A publicação traz o estudo recente sobre o porquê o café traz alguns benefícios para o corpo humano, sendo alguns:

  • prevenção ao diabetes e demência
  • melhora no funcionamento do fígado e memória
  • prevenção a ataques cardíacos
  • pode ser relacionamento a maior longevidade
Postagem apresenta dados sobre café e genética
LAGen criou um post que explica a conexão entre café e genética. Reprodução: Instagram

Conforme a pesquisa, esses benefícios podem estar relacionados a processos epigenéticos. A epigenética é a área da Biologia que estuda as mudanças no comportamento de alguns genes sem alterar a sequência genética.

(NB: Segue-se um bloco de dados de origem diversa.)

/-- LDG_TIMING, aggregator page 0x17 (Table 13-12): the key of the register. -/
abbrev addr_LDG_TIMING : Nat := 0x17088
/-- LDG_TIMING.SEAL_WAIT [63:48], PRIV, reset 10: Forced seal, s (R369); 0 acts as 1 -/
abbrev LDG_TIMING_SEAL_WAIT : Fld := ⟨addr_LDG_TIMING, 63, 48⟩
/-- LDG_TIMING.SEAL_GRACE [47:32], PRIV, reset 20: Seal grace, ms (R368); 0 acts as 1 -/
abbrev LDG_TIMING_SEAL_GRACE : Fld := ⟨addr_LDG_TIMING, 47, 32⟩
/-- LDG_TIMING.SPILL_RETRY [31:16], PRIV, reset 100: ms; 0 acts as 1 -/
abbrev LDG_TIMING_SPILL_RETRY : Fld := ⟨addr_LDG_TIMING, 31, 16⟩
/-- LDG_TIMING.FETCH_WAIT [15:0], PRIV, reset 2,000: ms; 0 acts as 1 -/
abbrev LDG_TIMING_FETCH_WAIT : Fld := ⟨addr_LDG_TIMING, 15, 0⟩

/-- MIR_CTRL, aggregator page 0x17 (Table 13-12): the key of the register. -/
abbrev addr_MIR_CTRL : Nat := 0x17090
/-- MIR_CTRL.MIRROR_RETRY [15:1], PRIV, reset 100: µs; 0 acts as 1 -/
abbrev MIR_CTRL_MIRROR_RETRY : Fld := ⟨addr_MIR_CTRL, 15, 1⟩
/-- MIR_CTRL.EN [0:0], PRIV, reset 1: 1: mirroring runs when the partner check passes (R23) -/
abbrev MIR_CTRL_EN : Fld := ⟨addr_MIR_CTRL, 0, 0⟩

/-- LDG_STATUS, aggregator page 0x17 (Table 13-13): the key of the register. -/
abbrev addr_LDG_STATUS : Nat := 0x17098
/-- LDG_STATUS.CFG_INVALID [6:6], W1C-SEQ, reset 0: A configuration write was ignored -/
abbrev LDG_STATUS_CFG_INVALID : Fld := ⟨addr_LDG_STATUS, 6, 6⟩
/-- LDG_STATUS.REF_ABSENT [5:5], W1C-SEQ, reset 0: A replay step had no reference (R393) -/
abbrev LDG_STATUS_REF_ABSENT : Fld := ⟨addr_LDG_STATUS, 5, 5⟩
/-- LDG_STATUS.FORCED_SEAL [4:4], W1C-SEQ, reset 0: A step was force-sealed -/
abbrev LDG_STATUS_FORCED_SEAL : Fld := ⟨addr_LDG_STATUS, 4, 4⟩
/-- LDG_STATUS.STEP_DROPPED [3:3], W1C-SEQ, reset 0: Records of an unspilled step were discarded (R376) -/
abbrev LDG_STATUS_STEP_DROPPED : Fld := ⟨addr_LDG_STATUS, 3, 3⟩
/-- LDG_STATUS.REFUSED [2:2], W1C-SEQ, reset 0: Records were refused (R376) -/
abbrev LDG_STATUS_REFUSED : Fld := ⟨addr_LDG_STATUS, 2, 2⟩
/-- LDG_STATUS.SPILL_FAIL [1:1], W1C-SEQ, reset 0: A spill write failed -/
abbrev LDG_STATUS_SPILL_FAIL : Fld := ⟨addr_LDG_STATUS, 1, 1⟩
/-- LDG_STATUS.LATE [0:0], W1C-SEQ, reset 0: A late record was appended -/
abbrev LDG_STATUS_LATE : Fld := ⟨addr_LDG_STATUS, 0, 0⟩

/-- MIR_STATUS, aggregator page 0x17 (Table 13-13): the key of the register. -/
abbrev addr_MIR_STATUS : Nat := 0x170A0
/-- MIR_STATUS.SESSION [63:32], RO, reset 0: Current mirror session -/
abbrev MIR_STATUS_SESSION : Fld := ⟨addr_MIR_STATUS, 63, 32⟩
/-- MIR_STATUS.STATE [2:0], RO, reset 0b000: 0b000 down; 0b001 resync; 0b010 protected; 0b011 partner mismatch; other values reserved -/
abbrev MIR_STATUS_STATE : Fld := ⟨addr_MIR_STATUS, 2, 0⟩
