/-- A staged packet takes its place: by cycle, and within a cycle in the order of R139. -/
def insertStaged (p : Staged) : List Staged → List Staged
  | [] => [p]
  | a :: l =>
    if p.cyc < a.cyc ∨ (p.cyc = a.cyc ∧ (p.cls < a.cls ∨ (p.cls = a.cls ∧ p.key < a.key))) then p :: a :: l
    else a :: insertStaged p l

def DieUnit.stage (d : DieUnit) (p : Staged) : DieUnit :=
  d.modTrc fun t => { t with staging := insertStaged p t.staging }

/-- Where the deltas of the stream stand: the base, the last sync point or segment reference, and the cycle of a marker whose
loss asks for a SYNC (R140, R142, R137). -/
structure TraceCursor where
  base : Nat
  lastSync : Nat
  owed : Option Nat
  deriving DecidableEq, Repr

def TraceFunnel.cursor (t : TraceFunnel) : TraceCursor := ⟨t.base, t.lastSync, t.needSync⟩

/-- A lost marker lies at or before a cycle, and no sync point or segment reference has come at that cycle since. -/
def TraceCursor.owes (c : TraceCursor) (cyc : Nat) : Bool :=
  match c.owed with
  | some x => decide (x ≤ cyc) && decide (c.lastSync ≠ cyc)
  | none => false

/-- A SYNC precedes a timed packet (R142, R137). -/
def TraceCursor.sync (c : TraceCursor) (interval : Nat) (p : Staged) : Bool :=
  p.body.isTimed && (decide (interval ≤ p.cyc - c.lastSync) || decide (2 ^ 32 ≤ p.cyc - c.base) || c.owes p.cyc)

/-- The delta that a packet carries in the open segment (R140, R142). -/
def TraceCursor.delta (c : TraceCursor) (interval : Nat) (p : Staged) : Nat :=
  if p.body.isTimed ∧ ¬ c.sync interval p then p.cyc - c.base else 0

/-- The S flag: trc_stretch was asserted in a cycle of the delta's interval, its first cycle included (R143). -/
def TraceCursor.scaled (c : TraceCursor) (interval : Nat) (p : Staged) : Bool :=
  decide (0 < c.delta interval p) && (match p.lastStretch with | some x => decide (c.base ≤ x) | none => false)

/-- A packet's bytes in the open segment, without a SYNC before it. -/
def TraceCursor.bytes (c : TraceCursor) (interval : Nat) (p : Staged) : List Byte :=
  packetBytes p.body.type (c.delta interval p) (c.scaled interval p) p.src p.prio (p.body.bytes (p.cyc - c.base) p.t)

/-- The bytes of a SYNC at a packet's edge. -/
def syncBytes (p : Staged) : List Byte := packetBytes 0x4 0 false funnelSrc funnelPrio (postmark p.t)

/-- Bytes that a packet adds to the open segment, with its SYNC. -/
def TraceCursor.size (c : TraceCursor) (interval : Nat) (p : Staged) : Nat :=
  (if c.sync interval p then (syncBytes p).length else 0) + (c.bytes interval p).length

/-- The cursor after a packet (R140). -/
def TraceCursor.after (c : TraceCursor) (interval : Nat) (p : Staged) : TraceCursor :=
  let point := p.body.isSync || c.sync interval p
  { base := if p.body.isTimed ∨ p.body.isSync then p.cyc else c.base,
    lastSync := if point then p.cyc else c.lastSync,
    owed := match c.owed with
      | some x => if x ≤ p.cyc ∧ (p.body.isTimed ∨ p.body.isSync) then none else some x
      | none => none }

/-- Bytes that staged packets add to the open segment, in order. -/
def TraceCursor.sizes (interval : Nat) : TraceCursor → List Staged → Nat
  | _, [] => 0
  | c, p :: rest => c.size interval p + TraceCursor.sizes interval (c.after interval p) rest

/-- Where no segment is free, a packet must fit what the open segment will still hold after the packets staged before it
(R136). -/
def DieUnit.fitsOpen (d : DieUnit) (p : Staged) : Bool :=
  decide (d.trc.cursor.sizes d.syncInterval (insertStaged p d.trc.staging) ≤ d.trc.room)

/-- Segment condition of priority admission with reserve `r` (R136); in RING mode it is met (R154). -/
def DieUnit.segOk (d : DieUnit) (r : Nat) (p : Staged) : Bool :=
  d.ringMode || (decide (r ≤ d.trc.freeSegs) && (decide (0 < d.trc.freeSegs) || d.fitsOpen p))

/-- A funnel packet is admitted as priority 3 is, and may also use the funnel's 8 entries (R137). -/
def DieUnit.funnelOk (d : DieUnit) (p : Staged) : Bool :=
  decide (d.trc.staging.length < 256) && d.segOk 0 p && !d.on TRC_STATUS_RING_FROZEN

/-- The source a port is configured for, and its priority. -/
def DieUnit.srcOf (d : DieUnit) (p : Nat) : Nat := d.get (TRC_SRC_SRC_ID p)
def DieUnit.prioOf (d : DieUnit) (p : Nat) : Nat := d.get (TRC_SRC_PRIO p)

/-- A staged packet at the current cycle, with the stamp of its edge. -/
def DieUnit.staged (d : DieUnit) (b : TraceBody) (q src prio port cls key : Nat) : Staged :=
  { body := b, cyc := d.trc.cyc, t := d.stamp q, src := src, prio := prio, port := port, cls := cls, key := key,
    lastStretch := d.trc.lastStretch, quality := d.quality }

/-- What a source's report would carry: its dead letters, and those of packets that found no segment, once none of its packets is
staged any more (R138). -/
def TraceFunnel.unreported (t : TraceFunnel) (src : Nat) : Option DeadPend :=
  let own := fun (p : Staged) => decide (p.src = src) && decide (p.port < 16)
  match tabGet t.dead src, (if t.staging.any own then none else tabGet t.lost src) with
  | none, none => none
  | some x, none => some x
  | none, some y => some y
  | some x, some y => some ⟨satAdd 32 x.count y.count, x.causes ||| y.causes, x.prio⟩

/-- The report of a source's dead letters is staged, where a funnel packet can be admitted (R137); it carries the source's
configured priority (Table 5-2). -/
def DieUnit.stageDead (d : DieUnit) (src q : Nat) : DieUnit :=
  match d.trc.unreported src with
  | none => d
  | some x =>
    let p := d.staged (.dead x.causes x.count) q src x.prio 16 3 src
    if d.funnelOk p then
      let own := fun (p : Staged) => decide (p.src = src) && decide (p.port < 16)
      (d.stage p).modTrc fun t =>
        { t with dead := tabDel t.dead src, lost := if d.trc.staging.any own then t.lost else tabDel t.lost src }
    else d

/-- A funnel marker is staged, or lost (R137). -/
def DieUnit.stageMarker (d : DieUnit) (b : TraceBody) (q src prio cls key : Nat) : DieUnit :=
  let p := d.staged b q src prio 16 cls key
  if d.funnelOk p then d.stage p else d.markerLost d.trc.cyc

/-! ### Admission (Table 5-1) -/

/-- The staged form of an admitted packet (Table 5-3). -/
def DieUnit.bodyOf (d : DieUnit) (p : Nat) (x : TracePkt) : TraceBody :=
  match x.kind with
  | 0 => .event x.payload
  | 1 => .data x.rw x.size x.addr (if d.on (TRC_SRC_VALUE p) then some x.payload else none)
  | _ => .host x.payload

/-- The authorisations exclude a packet (Table 5-1, order 3; R133). -/
def excluded (secAuth privAuth : Bool) (x : TracePkt) : Bool := (x.sec && !secAuth) || (x.prv && !privAuth)

/-- The staging reserve and segment reserve of a priority; those of priority 3 are zero (R136). -/
def DieUnit.reserves (d : DieUnit) (prio : Nat) : Nat × Nat :=
  match prio with
  | 0 => (d.get TRC_DROP_THR_STG_R0, d.get TRC_DROP_THR_SEG_B0)
  | 1 => (d.get TRC_DROP_THR_STG_R1, d.get TRC_DROP_THR_SEG_B1)
  | 2 => (d.get TRC_DROP_THR_STG_R2, d.get TRC_DROP_THR_SEG_B2)
  | _ => (0, 0)

/-! ### The trace edge (R134, R142 to R144, R155) -/

/-- A change that was waiting acts at the edge; an AUTH packet carries new authorisations, and a change of MODE closes the open
segment (R134, R155). -/
def DieUnit.applyTrc (q : Nat) (d : DieUnit) : TrcChange → DieUnit
  | .auth sec prv =>
    if sec = d.on TRC_AUTH_SEC_AUTH ∧ prv = d.on TRC_AUTH_PRIV_AUTH then d
    else
      ((d.set TRC_AUTH_SEC_AUTH (b2n sec)).set TRC_AUTH_PRIV_AUTH (b2n prv)).stageMarker (.auth sec prv) q funnelSrc funnelPrio 1 3
  | .mode n => if n = d.get TRC_CTRL_MODE then d else (d.set TRC_CTRL_MODE n).closeSegment
  | .reg addr w => { d with regs := d.regs.setWord addr (BitVec.ofNat 64 w) }

def DieUnit.applyTrcPend (d : DieUnit) (q : Nat) : DieUnit :=
  d.trc.pend.foldl (DieUnit.applyTrc q) (d.modTrc fun t => { t with pend := [] })

/-- Ns of Fleet Time from the last edge before a stop to the first edge after it (R67). -/
def DieUnit.stopNs (d : DieUnit) (q : Nat) : Nat := (d.stamp q - d.trc.edgeT.getD (d.stamp q)) / nsU

/-- The sync point that falls due at a trace edge: a GAP after a stop, a DISCONT after a step, a SCALE after a stretched window.
One edge has one: another waits for the next edge (R142 to R144; log 25). -/
def DieUnit.dueMarker (d : DieUnit) (q : Nat) : DieUnit :=
  if d.trc.stopped then
    (d.stageMarker (.gap (d.stopNs q)) q funnelSrc funnelPrio 1 0).modTrc fun t => { t with stopped := false }
  else match d.trc.pendDiscont with
    | some n => (d.stageMarker (.discont n) q funnelSrc funnelPrio 1 2).modTrc fun t => { t with pendDiscont := none }
    | none =>
      if d.trc.pendScale then
        (d.stageMarker .scale q funnelSrc funnelPrio 1 1).modTrc fun t => { t with pendScale := false }
      else d
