-- ==== Sys2Proof/Machine/StateChip.lean ====
section
/-!
DEFINITION. The state of the IFA-40 chip around its programs: the signed configuration in force, the memories, the
synchronisation network, the power manager and the thermal control (R232 to R256, R476 to R478, R504 to R506).
-/
namespace Sys2Proof.Machine

/-- One entry of the tray map: switch port and package position to local index and FRU index (R17, R404). -/
structure TrayEnt where
  port : Nat
  pos : Nat
  loc : Nat
  fru : Nat
  deriving DecidableEq, Repr

/-- A region of the HBM (Table 9-17), as the configuration gives it. -/
structure RegionCfg where
  base : Nat
  limit : Nat
  attr : Nat
  deriving DecidableEq, Repr

/-- The sections of a configuration copy (Table 17-5). -/
structure FlashConfig where
  version : Nat
  aggId : Nat
  /-- power, coolant and network row (R21) -/
  domains : List Nat
  /-- partner's aggregator ID; 0xFFFF none (R22) -/
  partner : Nat
  /-- MAC addresses of this aggregator and of its partner, which ACCEPT names (Table 10-1) -/
  mac : Nat
  partnerMac : Nat
  tray : List TrayEnt
  /-- PS_CFG of port p and domain d at 2p + d (Table 16-7) -/
  ports : Store Nat
  /-- domainNumber of the primary and the redundant instance (Table 2-2), and the signed delay asymmetry of each port in
  2^-16 ns (R47) -/
  priDomain : Nat
  redDomain : Nat
  asym : Store Int
  /-- PRIV registers of die units, which a registration loads (R68, R219, R475; log 136) -/
  duRegs : List (Nat × W64)
  /-- bit c: logical core c is present; bit c: it lies on AD1 (R234) -/
  cores : Nat
  coreDie : Nat
  xdeMask : Nat
  regions : List RegionCfg
  /-- descriptor words NUM_W0 to NUM_W3 by entry, and AUD_NUMSET by entry from 0x1000 (R324) -/
  numerics : Store W64
  /-- detector public keys by index (R345) -/
  detKeys : Store (List Byte)
  /-- storage controllers, at most 4 (R375) -/
  storage : List Nat
  /-- OOB addresses of the aggregator and of its tray controller (R429) -/
  oobSelf : Nat
  oobCtl : Nat
  capW : Nat
  deriving DecidableEq, Repr

/-- No configuration is in force. -/
def FlashConfig.empty : FlashConfig :=
  { version := 0, aggId := 0, domains := [], partner := 0xFFFF, mac := 0, partnerMac := 0, tray := [], ports := [],
    priDomain := 0, redDomain := 1, asym := [], duRegs := [],
    cores := 0, coreDie := 0, xdeMask := 0, regions := [], numerics := [], detKeys := [], storage := [], oobSelf := 0,
    oobCtl := 0, capW := 2000 }

/-- What boot finds in the serial NOR flash, beside the firmware slots and the flush banks (R476, R477): whether the device
is supported; the revision and serial number of a manufacturing record that verifies; the configuration copies that verify;
the copy that the boot state names; the outcome of the memory tests and of the core map. -/
structure FlashImage where
  sfdpOk : Bool
  mfg : Option (Nat × List Byte)
  copyA : Option FlashConfig
  copyB : Option FlashConfig
  wantB : Bool
  memoryOk : Bool
  coreMapOk : Bool
  ingestOk : Bool
  deriving DecidableEq, Repr

/-- Where the aggregator's boot stands (R478): owed, after power-on or after a chip reset; waiting for a resync since a time
(stage 7); ready; stopped at a stage. -/
inductive Boot where
  | owed (chip : Bool)
  | resync (since : Nat)
  | ready
  | stopped
  deriving DecidableEq, Repr

/-- A wait in a semaphore's queue (R241, R242): engine, amount, the cycle in which it entered, the cycle at which it
expires. -/
structure SemWait where
  engine : Nat
  n : Nat
  since : Nat
  due : Option Nat
  deriving DecidableEq, Repr

/-- An engine that is owed a release, at a cycle (R239, R242). -/
structure Release where
  obj : Nat
  engine : Nat
  due : Nat
  deriving DecidableEq, Repr

/-- A WAIT or TRYWAIT that a semaphore judged in the cycle it is in (R242): engine, status register, word address of the
instruction after it, amount, and of a WAIT the cycle at which it expires. -/
structure SemOp where
  engine : Nat
  rd : Nat
  pc : Nat
  n : Nat
  wait : Bool
  due : Option Nat
  deriving DecidableEq, Repr

/-- The cycle in which a semaphore last had an operation (R242): value and queue before it, what its SIGNALs add, waiters that
it served, and the operations that it judged, in ascending engine number. -/
structure SemCycle where
  cycle : Nat
  value : Nat
  queue : List SemWait
  added : Nat
  served : List Nat
  ops : List SemOp
  deriving DecidableEq, Repr

/-- The synchronisation network beside its object words (R237 to R243). -/
structure SyncNet where
  /-- engines blocked at each barrier, in order of arrival -/
  barWait : Store (List Nat)
  /-- cycle of the first arrival of the generation, and cycle at which the release is due -/
  barFirst : Store Nat
  barRelease : Store Nat
  semQ : Store (List SemWait)
  /-- served waiters whose release is owed -/
  served : List Release
  /-- the last cycle of each semaphore -/
  semCyc : Store SemCycle
  deriving DecidableEq, Repr

def SyncNet.init : SyncNet := ⟨[], [], [], [], [], []⟩

/-- The power manager beside its registers (R250 to R255), and the thermal control (R505, R506). -/
structure PowerMgr where
  /-- when each waking domain began to wake, in ns of the free-running count -/
  wakeAt : Store Nat
  /-- domains that were in OFF when they began to wake -/
  fromOff : List Nat
  /-- deferred wakes, in order of request (R253) -/
  deferred : List Nat
  /-- wakes that wait for a parent (R250) -/
  held : List Nat
  /-- wake failures of each core in succession (Table 14-3) -/
  fails : Store Nat
  /-- drains asked for by Set Feature SCAN or by a privileged write, which stay until cleared; the other drains are
  automatic (R416) -/
  manual : List Nat
  /-- issue duty of each analysis die, in sixteenths, and gated cycles of each core (R256, R505) -/
  duty : List Nat
  gated : Store Nat
  /-- parts whose last sample was at its trip temperature: dies 0 and 1, I/O die 2, stacks 3 to 10 (R506) -/
  hot : List Nat
  thermtrip : Bool
  /-- load is shed (R488 step 5) -/
  shed : Bool
  /-- peals that each core and INGEST received together last, with the gap flag, and those a sleeping one is owed, in order
  (R249) -/
  pealSeen : Store (List (Nat × Bool))
  pealOwed : Store (List Nat)
  /-- words whose error could not be corrected, as address and length (R235) -/
  poison : List (Nat × Nat)
  /-- when each HBM controller group last had an access (Table 9-10) -/
  lastHbm : Store Nat
  /-- SRAM errors corrected, by core (R235) -/
  sramCe : Store Nat
  /-- when the fan-out, bridges, sensor trim and HBM were last calibrated, and the last patrol scrub (R244, R249, R417) -/
  calFanout : Nat
  calBridge : Nat
  calSensor : Nat
  calHbm : Nat
  scrub : Store Nat
  /-- lanes that failed training (R500) -/
  lanesDown : List Nat
  deriving DecidableEq, Repr

def PowerMgr.init : PowerMgr :=
  { wakeAt := [], fromOff := [], deferred := [], held := [], fails := [], manual := [], duty := [16, 16], gated := [],
    hot := [], thermtrip := false, shed := false, pealSeen := [], pealOwed := [], poison := [], lastHbm := [], sramCe := [], calFanout := 0,
    calBridge := 0, calSensor := 0, calHbm := 0, scrub := [], lanesDown := [] }

/-- BAR0 and the indirect pairs (R453, R465, R468). -/
structure BarState where
  /-- the word the last BAR0 read returned -/
  rdata : W64
  /-- writes held for domains that are not on: domain, address, value, with privilege -/
  held : List (Nat × Nat × W64 × Bool)
  /-- when the indirect pair of a page started its last fetch, and was last accessed -/
  fetchAt : Store Nat
  accessAt : Store Nat
  deriving DecidableEq, Repr

def BarState.init : BarState := ⟨0, [], [], []⟩

end Sys2Proof.Machine
end

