/-- STATE of BEACON and KEEPALIVE (Table 8-11, R411, R414). -/
def Aggregator.beaconState (a : Aggregator) : Nat :=
  let m := b2n a.degraded + 2 * b2n (!a.isProtected) + 4 * b2n a.inFailover
  if a.hlt.loop then 2
  else if m ≤ 2 then m
  else if m = 4 then 3
  else (Config.beaconState m).toNat

/-! ### Frame checks (R267) -/

/-- The body is complete and well formed (R184, Tables 7-3, 10-1, 10-4, 10-11, 10-14, 10-16, 13-6). -/
def bodyOk (l : List Byte) : Bool :=
  let b := l.drop 32
  match be l 1 1 with
  | 0x01 => decide (1 ≤ be l 3 1) && (readFrags (be l 3 1) b).isSome
  | 0x03 => decide (16 + be b 8 2 ≤ b.length) && decide (16 ≤ b.length)
  | 0x04 => decide (40 ≤ b.length)
  | 0x10 => decide (32 + be b 24 2 ≤ b.length) && decide (32 ≤ b.length)
  | 0x11 => decide (32 + be b 16 2 ≤ b.length) && decide (32 ≤ b.length)
  | 0x12 => decide ((if be b 0 1 = 1 then 544 else 32) ≤ b.length)
  | 0x20 => decide (32 + be b 24 4 ≤ b.length) && decide (32 ≤ b.length)
  | _ => false

/-- Frame types that an aggregator receives on a lane of each kind. -/
def ftypeOn (lane ftype : Nat) : Bool :=
  if lane = laneIngest then decide (ftype = 1 ∨ ftype = 3 ∨ ftype = 4)
  else if lane = laneTree then decide (0x10 ≤ ftype ∧ ftype ≤ 0x12)
  else decide (ftype = ftMirror)

/-- The neighbours that a tree part names. -/
def TreePart.peers (t : TreePart) : List Nat :=
  (if t.level = 0 then [] else [t.parent, t.backup]) ++ t.children ++ t.bchildren

/-- The aggregators with which a job's tree is shared: its members, and the neighbours of every tree part held, a released one
too, whose frames are stale and not unknown (R282, R288). -/
def JobCtx.peers (j : JobCtx) : List Nat :=
  j.tree.members ++ j.tree.peers ++ j.reparent.flatMap fun e => e.2.members ++ e.2.peers

/-- SRC is one of check 4. -/
def Aggregator.knownSource (a : Aggregator) (src : Nat) : Bool :=
  if src < 2 ^ 31 then a.serves (duidOfSrc src)
  else
    let g := src % 4096
    (a.hasPartner && decide (g = a.partner)) || a.jobs.any fun e => e.2.peers.contains g

/-- The four checks in order; the first that fails discards the frame and counts it. -/
def Aggregator.frameCheck (a : Aggregator) (lane : Nat) (l : List Byte) : Bool × Aggregator :=
  if be l 0 1 ≠ 0x20 then (false, (a.inc ING_CNT0_UNKNOWN_VER_N).raise ING_STATUS_UNKNOWN_VER)
  else if ¬ ftypeOn lane (be l 1 1) then (false, a.inc ING_CNT0_BAD_FTYPE_N)
  else if ¬ bodyOk l then (false, (a.inc ING_CNT1_MALFORMED_N).raise ING_STATUS_MALFORMED)
  else if be l 1 1 = ftRegister then (true, a)
  else if ¬ a.knownSource (be l 4 4) then (false, a.inc ING_CNT1_UNREG_N)
  else (true, a)

/-! ### Control frames (R261, R265) -/

def Aggregator.path (a : Aggregator) (k : Nat) : CtlPath := (tabGet a.ing.ctl k).getD CtlPath.init
def Aggregator.setPath (a : Aggregator) (k : Nat) (p : CtlPath) : Aggregator :=
  a.modIng fun i => { i with ctl := tabPut i.ctl k p }

/-- The job and generation that the job contexts hold as armed on a die unit: what a path to it starts from where the die unit
was another aggregator's so far. -/
def Aggregator.armedOn (a : Aggregator) (duid : Nat) : Option (Nat × Nat) :=
  (a.jobs.find? fun e => decide (e.2.state = .armed ∨ e.2.state = .retiring) && e.2.dieUnits.contains duid
    && !e.2.failed.contains duid).map fun e => (e.2.job, e.2.gen)

/-- One control frame goes out, under the job armed on the die unit, or zero (R261). -/
def Aggregator.sendCtl (a : Aggregator) (k : Nat) (f : CtlOutFrame) (resend : Bool) : Aggregator :=
  let (job, gen) := (a.path k).armed.getD (0, 0)
  a.sendFrame laneIngest (a.get (REG_ENT_MAC k))
    (a.header ftControl job gen 0 ++ beBytes 1 f.op ++ beBytes 1 (b2n resend) ++ beBytes 2 f.gtag ++ beBytes 4 f.cseq
      ++ beBytes 2 f.payload.length ++ zeros 6 ++ f.payload)

/-- Waiting frames are numbered and sent while fewer than 4 are unacknowledged; none to a path that is stopped. -/
def Aggregator.pumpCtl (a : Aggregator) (k : Nat) : Nat → Aggregator
  | 0 => a
  | n + 1 =>
    let p := a.path k
    match p.waiting with
    | [] => a
    | w :: ws =>
      -- a die unit is armed only after it has acknowledged RETIRE (R288)
      if p.stopped ∨ 4 ≤ p.out.length ∨ ¬ a.on (REG_ENT_VALID k) ∨ (w.op = opArm ∧ p.out.any fun f => f.op = opRetire) then a
      else
        let cseq := (p.cseq + 1) % 2 ^ 32
        let f : CtlOutFrame := ⟨cseq, w.op, w.gtag, w.payload, 1, a.mono, w.cmd⟩
        ((a.setPath k { p with cseq := cseq, out := p.out ++ [f], waiting := ws }).sendCtl k f false).pumpCtl k n

/-- A control frame for a die unit. -/
def Aggregator.control (a : Aggregator) (k op : Nat) (payload : List Byte) (gtag : Nat := 0) (cmd : Option Nat := none) :
    Aggregator :=
  let p := a.path k
  (a.setPath k { p with waiting := p.waiting ++ [⟨op, gtag, payload, cmd⟩] }).pumpCtl k (p.waiting.length + 1)

/-- A REG-WRITE of die-unit registers, at most 32 in a frame (Table 10-3). -/
def Aggregator.regWrite (a : Aggregator) (k : Nat) (ws : List (Nat × W64)) (gtag : Nat := 0) (cmd : Option Nat := none) :
    Aggregator :=
  (List.range ((ws.length + 31) / 32)).foldl (fun (a : Aggregator) i =>
    let c := slice ws (32 * i) 32
    a.control k 0x0A (beBytes 1 c.length ++ zeros 7 ++ c.flatMap fun w => beBytes 2 w.1 ++ zeros 6 ++ beBytes 8 w.2.toNat) gtag
      cmd) a

/-- CTL_RETRY in ns. -/
def Aggregator.ctlRetryNs (a : Aggregator) : Nat := max 1 (a.get ING_CTRL_CTL_RETRY) * 10000

/-- A die unit can be armed: nothing is armed on it, or its RETIRE is under way (R288). -/
def Aggregator.canArm (a : Aggregator) (k : Nat) : Bool :=
  let p := a.path k
  p.armed.isNone || p.out.any (fun f => f.op = opRetire) || p.waiting.any fun w => w.op = opRetire

/-- Control frames of a command, told by its serial number and its tag, are sent no more, for the first time or again (R419,
R418, R440). -/
def Aggregator.dropFrames (a : Aggregator) (hit : Nat → Nat → Bool) : Aggregator :=
  let out (c : Option Nat) (g : Nat) : Bool := match c with | some n => hit n g | none => false
  a.ing.ctl.foldl (fun (a : Aggregator) e =>
    let p := a.path e.1
    (a.setPath e.1 { p with out := p.out.filter (fun f => !out f.cmd f.gtag),
                            waiting := p.waiting.filter fun w => !out w.cmd w.gtag }).pumpCtl e.1 4) a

Por meio da epigenética, os cientistas realizaram um estudo preliminar com 15.800 pessoas com ascendência europeia ou africana para compreender os benefícios do café.

No estudo, foi descoberto que quanto mais café uma pessoa bebesse por dia, mais ela teria alterações epigenéticas em 11 partes específicas do DNA. Portanto, a pesquisa demonstra que o café pode influenciar na ativação de alguns genes.

epigenética ajuda a entender os benefícios do café
Mudanças epigenéticas pelo processo de Metilação do DNA.  Reprodução: LAGen

Os cientistas utilizaram outros fatores como peso, idade, sexo, consumo de álcool, cigarro, para descartar se seria apenas uma coincidência ou que estivesse relacionada a outras variáveis.


Saiba mais: VOCÊ SABE PARA QUE SERVE A CAFEÍNA?


DNA pode influenciar no consumo de café

A postagem da LAGen mostra que o nível de metabolização da cafeína pode ser determinado pelo DNA. O estudo publicado pela revista Scientific Reports da Nature e replicado pela Liga, indica que indivíduos que têm o gene PDSS2 consomem menos café, uma vez que a cafeína teria efeito prolongado.

Essa variação do gene PDSS2 reduz a capacidade das células do organismo de quebrarem as moléculas da cafeína, e consequentemente, permite que a substância fique mais tempo no corpo. Por isso, pessoas com esse gene consomem menos café, no entanto, apresentam o mesmo efeito da cafeína, comparado à outra pessoa que ingere maior quantidade da bebida.

Como apresentado, os benefícios do café podem ter relação com os processos epigenéticos, mas ainda é um estudo preliminar que necessita de outros para entender como o café age de fato no corpo. Ainda assim, sendo o primeiro estudo, é um assunto interessante para tentar compreender como a cafeína atua conforme o DNA do indivíduo.